Со мной он беседовал о музыке и об еде — о поразительных блюдах, которые стряпал для него Бранкузи[12*]. Однажды он разбранил меня, потому что я никак не находил баночку варенья, неведомо куда запропастившуюся. Пришлось перерыть все ящики. «Ну что же это, католический писатель, а варенья найти не может! — говорил он. — Так и видно, что ты и не надеешься его отыскать». Вообще же всю эту долгую, жестокую болезнь он проявлял образцовое терпение и то разумное, насмешливое, нелепое стремление к порядку, которое так много для него значило. Под конец он то и дело засыпал. Я сидел у его постели, читая молитвы, когда он проснулся и сказал мне: «Хорошо быть вместе, если думают одно и то же» — и снова уснул. Больше я от него ничего не услышал. Через полчаса я тихо ушел, и увидел его уже в гробу. Соборовался он в полном сознании. Наверное, молитвы его очень помогают друзьям.
Искусство защищается плохо, когда нечистый ангел оглушает его и хочет «использовать» самолюбия ради жертвенное сердце, немощь, даже Бога.

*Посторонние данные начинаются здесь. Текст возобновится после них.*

-- ==== Sys2Proof/Laws/Forms.lean ====
section
/-! SUPPORT. Every instruction word runs by the frame of its form. -/
namespace Sys2Proof.Machine
open Sys2Proof

/-- What exec does with an instruction is the frame of its form around some own part. -/
inductive RunsAs (s : State) (o : Host.Outcome State Fault Refusal) : Form → Prop where
  | f (w : FWord) (sp : Spec) (body : Exec → Eff) : o = runF s w sp body → RunsAs s o (formF w sp)
  | i (w : IWord) (sp : Spec) (body : Exec → Eff) : o = runI s w sp body → RunsAs s o (formI w sp)
  | p (w : PWord) (sp : Spec) (body : Exec → Eff) : o = runWord s (guardP w.pg) sp (pairLegal w.x w.y) body →
      sp = pSpec w → RunsAs s o (formP w sp)

theorem formInt_runs (s : State) (i : Instr) (f : Form) (h : formInt i = some f) : RunsAs s (exec i s) f := by
  cases i <;> (try (simp only [formInt] at h; contradiction)) <;> simp only [formInt, Option.some.injEq] at h <;> subst h
  case iadd w =>
    show RunsAs s (execIadd w s) _
    unfold execIadd
    unfold arithF
    exact .f w _ _ rfl
  case iaddI w =>
    show RunsAs s (execIaddI w s) _
    unfold execIaddI
    unfold arithI
    exact .i w _ _ rfl
  case isub w =>
    show RunsAs s (execIsub w s) _
    unfold execIsub
    unfold arithF
    exact .f w _ _ rfl
  case iaddx w =>
    show RunsAs s (execIaddx w s) _
    unfold execIaddx
    exact .f w _ _ rfl
  case imul w =>
    show RunsAs s (execImul w s) _
    unfold execImul
    unfold arithF
    exact .f w _ _ rfl
  case imulI w =>
    show RunsAs s (execImulI w s) _
    unfold execImulI
    unfold arithI
    exact .i w _ _ rfl
  case imulh w =>
    show RunsAs s (execImulh w s) _
    unfold execImulh
    unfold alu
    exact .f w _ _ rfl
  case imad w =>
    show RunsAs s (execImad w s) _
    unfold execImad
    unfold alu
    exact .f w _ _ rfl
  case imadw w =>
    show RunsAs s (execImadw w s) _
    unfold execImadw
    exact .f w _ _ rfl
  case idiv w =>
    show RunsAs s (execIdiv w s) _
    unfold execIdiv
    unfold alu
    exact .f w _ _ rfl
  case irem w =>
    show RunsAs s (execIrem w s) _
    unfold execIrem
    unfold alu
    exact .f w _ _ rfl
  case imin w =>
    show RunsAs s (execImin w s) _
    unfold execImin
    unfold alu
    exact .f w _ _ rfl
  case imax w =>
    show RunsAs s (execImax w s) _
    unfold execImax
    unfold alu
    exact .f w _ _ rfl
  case iabs w =>
    show RunsAs s (execIabs w s) _
    unfold execIabs
    unfold alu
    exact .f w _ _ rfl
  case ineg w =>
    show RunsAs s (execIneg w s) _
    unfold execIneg
    unfold alu
    exact .f w _ _ rfl
  case iclamp w =>
    show RunsAs s (execIclamp w s) _
    unfold execIclamp
    unfold alu
    exact .f w _ _ rfl
  case lea w =>
    show RunsAs s (execLea w s) _
    unfold execLea
    exact .f w _ _ rfl
  case add64 w =>
    show RunsAs s (execAdd64 w s) _
    unfold execAdd64
    exact .f w _ _ rfl
  case add64I w =>
    show RunsAs s (execAdd64I w s) _
    unfold execAdd64I
    exact .i w _ _ rfl
  case sub64 w =>
    show RunsAs s (execSub64 w s) _
    unfold execSub64
    exact .f w _ _ rfl
  case mov w =>
    show RunsAs s (execMov w s) _
    unfold execMov
    exact .f w _ _ rfl
  case movi w =>
    show RunsAs s (execMovi w s) _
    unfold execMovi
    exact .i w _ _ rfl
  case movhi w =>
    show RunsAs s (execMovhi w s) _
    unfold execMovhi
    exact .i w _ _ rfl
  case sel w =>
    show RunsAs s (execSel w s) _
    unfold execSel
    exact .f w _ _ rfl
  case andB w =>
    show RunsAs s (execAndB w s) _
    unfold execAndB
    unfold logic2
    unfold alu
    exact .f w _ _ rfl
  case andBI w =>
    show RunsAs s (execAndBI w s) _
    unfold execAndBI
    unfold aluI
    exact .i w _ _ rfl
  case orB w =>
    show RunsAs s (execOrB w s) _
    unfold execOrB
    unfold logic2
    unfold alu
    exact .f w _ _ rfl
  case orBI w =>
    show RunsAs s (execOrBI w s) _
    unfold execOrBI
    unfold aluI
    exact .i w _ _ rfl
  case xorB w =>
    show RunsAs s (execXorB w s) _
    unfold execXorB
    unfold logic2
    unfold alu
    exact .f w _ _ rfl
  case xorBI w =>
    show RunsAs s (execXorBI w s) _
    unfold execXorBI
    unfold aluI
    exact .i w _ _ rfl
  case andnB w =>
    show RunsAs s (execAndnB w s) _
    unfold execAndnB
    unfold logic2
    unfold alu
    exact .f w _ _ rfl
  case lop3 w =>
    show RunsAs s (execLop3 w s) _
    unfold execLop3
    unfold alu
    exact .f w _ _ rfl
  case shl w =>
    show RunsAs s (execShl w s) _
    unfold execShl
    unfold logic2
    unfold alu
    exact .f w _ _ rfl
  case shlI w =>
    show RunsAs s (execShlI w s) _
    unfold execShlI
    unfold aluI
    exact .i w _ _ rfl
  case shr w =>
    show RunsAs s (execShr w s) _
    unfold execShr
    unfold logic2
    unfold alu
    exact .f w _ _ rfl
  case shrI w =>
    show RunsAs s (execShrI w s) _
    unfold execShrI
    unfold aluI
    exact .i w _ _ rfl
  case shra w =>
    show RunsAs s (execShra w s) _
    unfold execShra
    unfold logic2
    unfold alu
    exact .f w _ _ rfl
  case shraI w =>
    show RunsAs s (execShraI w s) _
    unfold execShraI
    unfold aluI
    exact .i w _ _ rfl
  case rot w =>
    show RunsAs s (execRot w s) _
    unfold execRot
    unfold logic2
    unfold alu
    exact .f w _ _ rfl
  case fshf w =>
    show RunsAs s (execFshf w s) _
    unfold execFshf
    unfold alu
    exact .f w _ _ rfl
  case bfx w =>
    show RunsAs s (execBfx w s) _
    unfold execBfx
    unfold alu
    exact .f w _ _ rfl
  case bfi w =>
    show RunsAs s (execBfi w s) _
    unfold execBfi
    unfold alu
    exact .f w _ _ rfl
  case popc w =>
    show RunsAs s (execPopc w s) _
    unfold execPopc
    unfold logic1
    unfold alu
    exact .f w _ _ rfl
  case clz w =>
    show RunsAs s (execClz w s) _
    unfold execClz
    unfold logic1
    unfold alu
    exact .f w _ _ rfl
  case brev w =>
    show RunsAs s (execBrev w s) _
    unfold execBrev
    unfold logic1
    unfold alu
    exact .f w _ _ rfl
  case bperm w =>
    show RunsAs s (execBperm w s) _
    unfold execBperm
    unfold alu
    exact .f w _ _ rfl
  case icmp w =>
    show RunsAs s (execIcmp w s) _
    unfold execIcmp
    exact .f w _ _ rfl
  case icmpi w =>
    show RunsAs s (execIcmpi w s) _
    unfold execIcmpi
    exact .i w _ _ rfl
  case plop w =>
    show RunsAs s (execPlop w s) _
    unfold execPlop
    exact .f w _ _ rfl
  case pmovr w =>
    show RunsAs s (execPmovr w s) _
    unfold execPmovr
    exact .f w _ _ rfl
  case pmovp w =>
    show RunsAs s (execPmovp w s) _
    unfold execPmovp
    exact .f w _ _ rfl
  case bra w =>
    show RunsAs s (execBra w s) _
    unfold execBra
    exact .i w _ _ rfl
  case bri w =>
    show RunsAs s (execBri w s) _
    unfold execBri
    exact .f w _ _ rfl
  case loop w =>
    show RunsAs s (execLoop w s) _
    unfold execLoop
    exact .i w _ _ rfl
  case call w =>
    show RunsAs s (execCall w s) _
    unfold execCall
    exact .i w _ _ rfl
  case calli w =>
    show RunsAs s (execCalli w s) _
    unfold execCalli
    exact .f w _ _ rfl
  case ret w =>
    show RunsAs s (execRet w s) _
    unfold execRet
    exact .f w _ _ rfl
  case quit w =>
    show RunsAs s (execQuit w s) _
    unfold execQuit
    exact .f w _ _ rfl
  case fork w =>
    show RunsAs s (execFork w s) _
    unfold execFork
    exact .f w _ _ rfl
  case gather w =>
    show RunsAs s (execGather w s) _
    unfold execGather
    exact .f w _ _ rfl
  case unpin w =>
    show RunsAs s (execUnpin w s) _
    unfold execUnpin
    exact .f w _ _ rfl
  case yield w =>
    show RunsAs s (execYield w s) _
    unfold execYield
    exact .f w _ _ rfl
  case sleep w =>
    show RunsAs s (execSleep w s) _
    unfold execSleep
    exact .i w _ _ rfl
  case nop w =>
    show RunsAs s (execNop w s) _
    unfold execNop
    exact .f w _ _ rfl
  case pair w =>
    show RunsAs s (execPair w s) _
    unfold execPair
    exact .p w _ _ rfl rfl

Мы прекрасно это знаем, дорогой Жан, мы всюду видим ту комедию, для которой возрождение веры и словесности — лишь новый глянец, новая пища.
Однако еще мы знаем, что мытари и блудницы войдут в Царствие Небесное прежде самодовольных праведников. Так сказал Господь. У них Он нашел больше сердечной чистоты, чем у совопросников из Храма.
Несотворенную Любовь остановит одно — гордыня. Как бы ни сверкало тщеславие художника, обычно оно — мальчишеское и не достигает высших степеней греха. Человек искусства отнюдь не уверен в своем спасении, он знает, что не дает десятины с мяты, аниса и тмина, что он вообще не лучше других и нуждается в милосердии. В нем есть
Бог не дает Себя провести, Он не выносит литературы. А чистоту Сати Он возлюбил.